Собственно, для гвардии припасов хватило. «Приказывают снабдить на две недели одну гвардию, – записывал в те дни обер-провиантмейстер «Великой армии» М.-А. Пюибюск. —
В таком случае для 1-го и 4-го корпусов останется только по кусочку хлеба на человека, и то не долее, как дня на два»1072. Армейские части были озлоблены на гвардию за ее всегдашние привилегии, но так как вступать в борьбу с ней, по-прежнему безупречно организованной, вооруженной и спаянной, нечего было и думать, они, презрев всякую дисциплину, толпами бросились на оставшиеся склады и в голодном исступлении разбили и опустошили их1073.

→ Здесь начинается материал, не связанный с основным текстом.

theorem State.niLinkStep_steady (h : r.Steady s) (pl : Pl) (p : Nat) : r.Steady (State.niLinkStep s pl p) := by
  unfold State.niLinkStep
  repeat' first
    | with_reducible assumption
    | split
    | with_reducible apply State.arriveRouter_steady
    | with_reducible apply State.countNi_steady
    | with_reducible apply State.modNi_steady
    | with_reducible apply State.ontoLink_steady
    | (dsimp +zetaDelta only)

theorem State.sbLinkDrain_steady (h : r.Steady s) (pl : Pl) (q : Nat) (vc : Nat) : r.Steady (State.sbLinkDrain s pl q vc) := by
  unfold State.sbLinkDrain
  repeat' first
    | with_reducible assumption
    | split
    | with_reducible apply State.modSb_steady

theorem State.sbLinkStep_steady (h : r.Steady s) (pl : Pl) (q vc : Nat) : r.Steady (State.sbLinkStep s pl q vc) := by
  unfold State.sbLinkStep
  dsimp only
  split
  · exact h
  · next f rest _ =>
    have e := State.ontoLink_steady h pl (.service q) vc f
    generalize s.ontoLink pl (.service q) vc f = x at e ⊢
    exact ite_steady (State.arriveRouter_steady (State.countSpine_steady (State.modSb_steady e _ _) _ _ _) _ _ _ _ _) h

theorem State.muleLinkStep_steady (h : r.Steady s) (pl : Pl) (e vc : Nat) : r.Steady (State.muleLinkStep s pl e vc) := by
  unfold State.muleLinkStep
  dsimp only
  split
  · exact h
  · next f rest _ =>
    have e' := State.ontoLink_steady h pl (.mule e) vc f
    generalize s.ontoLink pl (.mule e) vc f = x at e' ⊢
    exact ite_steady (State.arriveRouter_steady (State.modMul_steady e' _ _ _) _ _ _ _ _) h

theorem State.modFar_steady (h : r.Steady s) (pl : Pl) (e : FarEnd) (vc : Nat) (g : List Flit → List Flit) : r.Steady (State.modFar s pl e vc g) := by
  unfold State.modFar
  repeat' first
    | with_reducible assumption
    | split
    | with_reducible apply State.modMul_steady
    | with_reducible apply State.modNi_steady
    | with_reducible apply State.modRouter_steady
    | with_reducible apply State.modSb_steady

theorem State.changeFar_steady (h : r.Steady s) (pl : Pl) (e : FarEnd) (vc : Nat) (f : Flit) (g : Flit) : r.Steady (State.changeFar s pl e vc f g) := by
  unfold State.changeFar
  repeat' first
    | with_reducible assumption
    | with_reducible apply ite_steady
    | split
    | with_reducible apply State.modFar_steady
    | with_reducible apply State.modPort_steady
    | (extract_lets -underBinder t; refine cut_steady (t := t) ?_ (fun _ => ?_); unfold t; rotate_left; clear_value t; rotate_right)
    | extract_lets -underBinder _
    | dsimp only
    | (dsimp +zetaDelta only)
    | with_reducible apply State.Steady.upd

theorem State.cutFar_steady (h : r.Steady s) (pl : Pl) (e : FarEnd) (vc : Nat) (n : Nat) : r.Steady (State.cutFar s pl e vc n) := by
  unfold State.cutFar
  repeat' first
    | with_reducible assumption
    | split
    | with_reducible apply State.modFar_steady
    | with_reducible apply State.modPort_steady

theorem State.resendFar_steady (h : r.Steady s) (pl : Pl) (e : FarEnd) (vc : Nat) (fs : List Flit) : r.Steady (State.resendFar s pl e vc fs) := by
  unfold State.resendFar
  repeat' first
    | with_reducible assumption
    | split
    | with_reducible apply State.gtArrive_steady
    | with_reducible apply State.modFar_steady
    | with_reducible apply foldl_steady
    | intro _ _ _

theorem State.reportLink_steady (h : r.Steady s) (pl : Pl) (out : OutPort) (vc : Nat) : r.Steady (State.reportLink s pl out vc) := by
  unfold State.reportLink
  repeat' first
    | with_reducible assumption
    | with_reducible apply State.countRtr_steady
    | with_reducible apply State.pinc_steady
    | with_reducible apply State.rtrEvent_steady

theorem State.failPaired_steady (h : r.Steady s) (pl : Pl) (out : OutPort) (got : LinkFlit) (f : Flit) : r.Steady (State.failPaired s pl out got f) := by
  unfold State.failPaired
  repeat' first
    | with_reducible assumption
    | with_reducible apply State.changeFar_steady
    | with_reducible apply State.planeFault_steady
    | with_reducible apply State.reportLink_steady

theorem State.failFirst_steady (h : r.Steady s) (pl : Pl) (out : OutPort) (got : LinkFlit) : r.Steady (State.failFirst s pl out got) := by
  unfold State.failFirst
  repeat' first
    | with_reducible assumption
    | with_reducible apply ite_steady
    | with_reducible apply State.cutFar_steady
    | with_reducible apply State.giveCredit_steady
    | with_reducible apply State.modRouter_steady
    | with_reducible apply State.reportLink_steady

theorem State.failSecond_steady (h : r.Steady s) (pl : Pl) (out : OutPort) (got : LinkFlit) (f : Flit) : r.Steady (State.failSecond s pl out got f) := by
  unfold State.failSecond
  repeat' first
    | with_reducible assumption
    | with_reducible apply State.changeFar_steady
    | with_reducible apply State.countRtr_steady
    | with_reducible apply State.modRouter_steady
    | with_reducible apply State.pinc_steady
    | with_reducible apply State.rtrEvent_steady

/-! ### Machine/Pair.lean -/

theorem State.modCmp_steady (h : r.Steady s) (p : Nat) (f : Cmp → Cmp) : r.Steady (State.modCmp s p f) := by
  unfold State.modCmp
  repeat' first
    | with_reducible assumption
    | with_reducible apply ite_steady
    | split
    | (extract_lets -underBinder t; refine cut_steady (t := t) ?_ (fun _ => ?_); unfold t; rotate_left; clear_value t; rotate_right)
    | extract_lets -underBinder _
    | dsimp only
    | (dsimp +zetaDelta only)
    | with_reducible apply State.Steady.upd

theorem State.edgeEnter_steady (h : r.Steady s) (p : Nat) (f : Flit) : r.Steady (State.edgeEnter s p f) := by
  unfold State.edgeEnter
  repeat' first
    | with_reducible assumption
    | with_reducible apply State.eachPlane_steady
    | with_reducible apply State.edgeGt_steady
    | with_reducible apply State.enterNi_steady
    | intro _ _ _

Не оказалось в Смоленске и подкреплений для «Великой армии» – ни людьми, ни лошадьми. Отчаяние слышится в ноябрьском письме Наполеона из Смоленска к герцогу Басса-но (Г.-Б. Маре): «Лошадей, лошадей, и еще лошадей!»1074 Но хуже всего были дурные вести о положении дел, которые Наполеон получил в Смоленске отовсюду, вплоть до Парижа. Ему докладывали, что Чичагов продвигается к Минску и что 26 октября Витгенштейн занял Витебск, а 28-го авангарды Кутузова пленили бригаду Ожеро. Таким образом, выяснялось, что Чичагов – с юга, Витгенштейн – с севера и, главное, Кутузов – с востока подступают к «Великой армии» и грозят окружить ее.
Наполеон понял, что ею план «устроить в Смоленске свой главный авангардный пост» для зимовки в междуречье Днепра, Березины и Западной Двины – этот план рушится1075. Приходилось отступать дальше с надеждой задержаться в районе Минска и Вильно1076. Впрочем, чрезвычайное событие во Франции побуждало его спешить с уходом из России вообще.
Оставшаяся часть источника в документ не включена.